B2. regret_bound is a reference formula, not a certificate

It evaluates the FPTL order $\text{max_cost}\cdot\sqrt{T\ln\lvert\Sigma\rvert}$. This scalar finite-difference learner is not the FPL path-expert algorithm that theorem is about, so the value is a landmark, not a guarantee it is attained (theory §5). What is established (convergence under convexity) is in ../formal/fptl-regret.md.

B3. CachePolicy::Lru eviction is approximate

Under memory pressure the cached engine drops ~10% of entries by map iteration order, not by true least-recently-used recency (no access-order tracking). It is correct (evicted states are recomputed on demand) and cheap; strict LRU is not provided. See caching.md §3.

B4. Two engines, two final_weight conventions

MsmWfst bakes the accumulated path cost into a final state's final_weight (self-contained distance engine), whereas MsmStateSource uses one() and leaves accumulation to a shortest-distance pass (composition-friendly). This is a deliberate distinction between an eager cached engine and a stateless source, not an inconsistency; both compute the same MSM distance (../design/msm-wfst-embedding.md §3).

B5. Quantization is lossy

u8 labels can collide for nearby values. This only affects WFST composition/matching; MSM costs are always computed from exact $f64$ values, so distances are unaffected (ADR 0003).

B6. u32 state-id space

The positional encoding is u32; astronomically large series × m × n products could overflow it. num_states_hint exposes the exclusive upper bound so a driver can detect the regime. Realistic time-series sizes are far below the limit (security-and-robustness.md §4).
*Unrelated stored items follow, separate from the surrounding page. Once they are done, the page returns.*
/-- The stalled instructions of a group's contexts are withdrawn, but for waits parked at an owner and answers on their way; a wait
that its owner has answered BUSY is withdrawn too (R226, R283). -/
def State.withdrawGroup (g : Nat) (s : State) : State :=
  let busy := s.pending.filterMap fun e =>
    match e with
    | .barrierWaitResend m => if m.group = g then some m.src else none
    | _ => none
  let s := { s with pending := s.pending.filter fun e =>
    match e with
    | .barrierWaitResend m => m.group != g
    | _ => true }
  let s := busy.foldl (fun s i => s.modTask i fun t => { t with run := .running }) s
  (s.boundTo g).foldl (fun s k =>
    ((s.dropFetches (.send k false)).dropFetches (.send k true)).modCore k fun c =>
      { c with tc0 := c.tc0.withdraw, tc1 := c.tc1.withdraw }) s

/-! ## Release (R322, R335) -/

/-- A bank without the commands, landed tiles, leases and waits of a group's cores. -/
def Bank.forget (g : Nat) (ks : List Nat) (b : Bank) : Bank :=
  { b with stream := b.stream.filter (·.group != g), landings := b.landings.filter (·.group != g),
           leases := b.leases.filter fun e => !ks.contains e.1.core,
           held := match b.held with
             | some e => if ks.contains e.1.core then none else some e
             | none => none }

/-- The operations of a group that are parked at other cores and at vault records are withdrawn. -/
def State.unparkGroup (g : Nat) (s : State) : State :=
  let clear (c : Core) : Core :=
    { c with parkedFe := c.parkedFe.filter (·.group != g), parkedBar := c.parkedBar.filter (·.group != g) }
  { s with cores := s.cores.map fun e => (e.1, clear e.2), vaultParks := s.vaultParks.filter (·.group != g) }

/-- Whether a fetch serves one of a list of cores. -/
def Engine.ofCores (ks : List Nat) : Engine → Bool
  | .chunk k .. | .row k .. | .pull _ k .. | .send k _ => ks.contains k
  | _ => false

/-- Whether a group has an image in mirror banks or in its save area: SAVED, not yet restored from it, or FAULTED with it and not yet
released (R276, R335). -/
def Group.holdsImage (gr : Group) : Bool := gr.stored || (gr.state == .faulted && !gr.image.isEmpty)

/-- The groups of a context that hold images. -/
def State.savedOf (s : State) (ctx : Nat) : List Nat :=
  (s.groups.filter fun e => e.2.ctx == ctx && e.2.holdsImage).map (·.1)

/-- A context that holds no image any more has layout 0 (R275). -/
def State.noImage (ctx : Nat) (s : State) : State :=
  if s.savedOf ctx = [] then s.modContext ctx fun c => { c with layout := 0#8 } else s

/-- What a context comes to when a group of it has been saved or released (R277): RUNNING without groups it is READY; PREEMPTING, it is
SAVED once every group that is left is, and READY where none is. A group not yet bound has nothing to save. (DEDUCED, log 40). -/
def State.settleContext (ctx : Nat) (s : State) : State :=
  let gs := (s.groupsOf ctx).map s.groupAt
  match (s.contextAt ctx).state with
  | .running => if gs.isEmpty then s.modContext ctx fun c => { c with state := .ready } else s
  | .preempting =>
    if !gs.all fun gr => gr.state == .saved || gr.state == .requested then s
    else if gs.any fun gr => gr.state == .saved then s.modContext ctx fun c => { c with state := .saved, layout := 3#8 }
    else s.modContext ctx fun c => { c with state := .ready }
  | _ => s

/-- The group is RELEASED: its cores go OFF, what it had parked or under way elsewhere ends, its image is freed, messages held for it
are answered as for cores that are not bound, and its clusters' slot tables are rewritten (R94, R335). -/
def State.dissolve (g : Nat) (s : State) : State :=
  let gr := s.groupAt g
  let ks := s.boundTo g
  let s := s.unparkGroup g
  let s := ks.foldl (fun s k => (s.turnAway k).powerOff k) s
  let s := (clustersOf gr.cores).foldl (fun s k => s.modCluster k (Cluster.modBank gr.bank (Bank.forget g ks))) s
  let s := (s.modGroup g fun gr =>
    { gr with state := .released, image := [], banks := [], heldMsgs := [], waveOn := false, spilled := false,
              restoring := false }).postAll gr.heldMsgs
  let gone := (s.parks.filter fun p => p.2.group == g).map (·.1)
  let s := { s with parks := s.parks.filter fun p => p.2.group != g,
                    pagerAccs := s.pagerAccs.filter fun a => !(a.park.any gone.contains),
                    fetches := s.fetches.filter fun f => !f.2.by_.ofCores ks && f.2.by_ != .group g }
  let s := (clustersOf gr.cores).foldl State.rewriteSlots s
  (s.noImage gr.ctx).settleContext gr.ctx

/-- A launch no longer counts in its queue's inflight (R301, R322). -/
def State.endLaunch (g : Nat) (s : State) : State :=
  let gr := s.groupAt g
  if gr.counted then (s.modGroup g fun gr => { gr with counted := false }).endInflight gr.queue else s

/-- A launch whose kernel has not ended is ABORTED, and its queue takes KERNEL_FAULT (R301, R322). -/
def State.abortKernel (g : Nat) (s : State) : State :=
  let gr := s.groupAt g
  if gr.kernel.live then
    (s.modGroup g fun gr => { gr with kernel := .aborted }).queueError gr.queue .kernelFault gr.index (s.faultSeq.setWidth 32)
  else s

/-- The transfers of a SAVED image stop: bound vault barriers are poisoned, and receivers of rendezvous SENDs are told (R335). -/
def State.stopSaved (g : Nat) (s : State) : State :=
  let gr := s.groupAt g
  let all := gr.image.flatMap fun e => (e.2.slots.filter fun t => t.2.state == .saved).map fun t => (e.1, t.1, t.2)
  all.foldl (fun s (k, slot, t) =>
    if t.kind = .send then
      match t.header with
      | some h => if t.phase = .admitted ∧ h.eager.isNone then s.tellCancel h else s
      | none => s
    else
      match t.bar, barPlace gr.ctx t.bref t.barMap with
      | true, .vault c va =>
        s.post (.engineArrival { from_ := .transfer k slot, place := .vault c va, coreid := k, sel := t.pslot, chunk := none, group := g,
                                 poison := true })
      | _, _ => s) s

/-- Every ACTIVE and SAVED transfer of a group's cores is stopped as by CPCANCEL (R335). -/
def State.stopTransfers (g : Nat) (s : State) : State :=
  let live := (s.boundTo g).flatMap fun k =>
    ((s.coreAt k).slots.filter fun t => t.2.state == .active || t.2.state == .saved).map fun t => (k, t.1)
  live.foldl (fun s (k, slot) =>
    (s.modSlot k slot fun t => if t.state = .saved then { t with state := .active } else t).requestStop k slot) s

/-- Whether a group's release is due: it is FAULTED and its context not held for a reset, or its context is TERMINATED (R335). -/
def State.releaseDue (s : State) (g : Nat) : Bool :=
  let gr := s.groupAt g
  let c := (s.contextAt gr.ctx).state
  gr.state != .none && gr.state != .released && (c == .terminated || (gr.state == .faulted && c != .faulted))

/-- Whether nothing of a group's cores is ACTIVE and nothing is under way for them. -/
def State.stopped (s : State) (g : Nat) : Bool :=
  let ks := s.boundTo g
  s.netQuiet ks && ks.all fun k => (s.coreAt k).slots.all fun t => t.2.state != .active

/-- GROUP_RELEASE (R322, R335): a FAULTED group has first come to rest by steps 1 to 4 of R283, unless its context is TERMINATED; the
transfers are stopped, and once what is under way has ended the group is RELEASED; a kernel that has not ended is ABORTED.
(DEDUCED, log 43). -/
def execGroupRelease (s : State) : Out :=
  match s.now with
  | some (.groupRelease g) =>
    if !s.releaseDue g then ok s else
    let killed := (s.contextAt (s.groupAt g).ctx).state == .terminated
    if !killed && (s.groupAt g).image.isEmpty && !s.stilled g then ok ((s.withdrawGroup g).postOnce (.groupRelease g)) else
    let s := if (s.groupAt g).state.live then s.modGroup g fun gr => { gr with state := .faulted } else s
    let s := ((s.withdrawGroup g).unparkGroup g).stopTransfers g
    if !s.stopped g then ok (s.postOnce (.groupRelease g))
    else ok ((((s.stopSaved g).dissolve g).endLaunch g).abortKernel g)
  | _ => ok s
C. Explicit non-goals / future work

  • A genuine FPL/tropical path-expert learner that provably attains the regret bound (the scalar learner is a deliberate simplicity choice — ADR 0002).
  • Strict LRU caching with access-order tracking (B3).
  • Full mechanization (Rocq/TLA+) of the MSM-WFST embedding equivalence beyond the admit-free abstract model and executable validation already provided (../formal/README.md).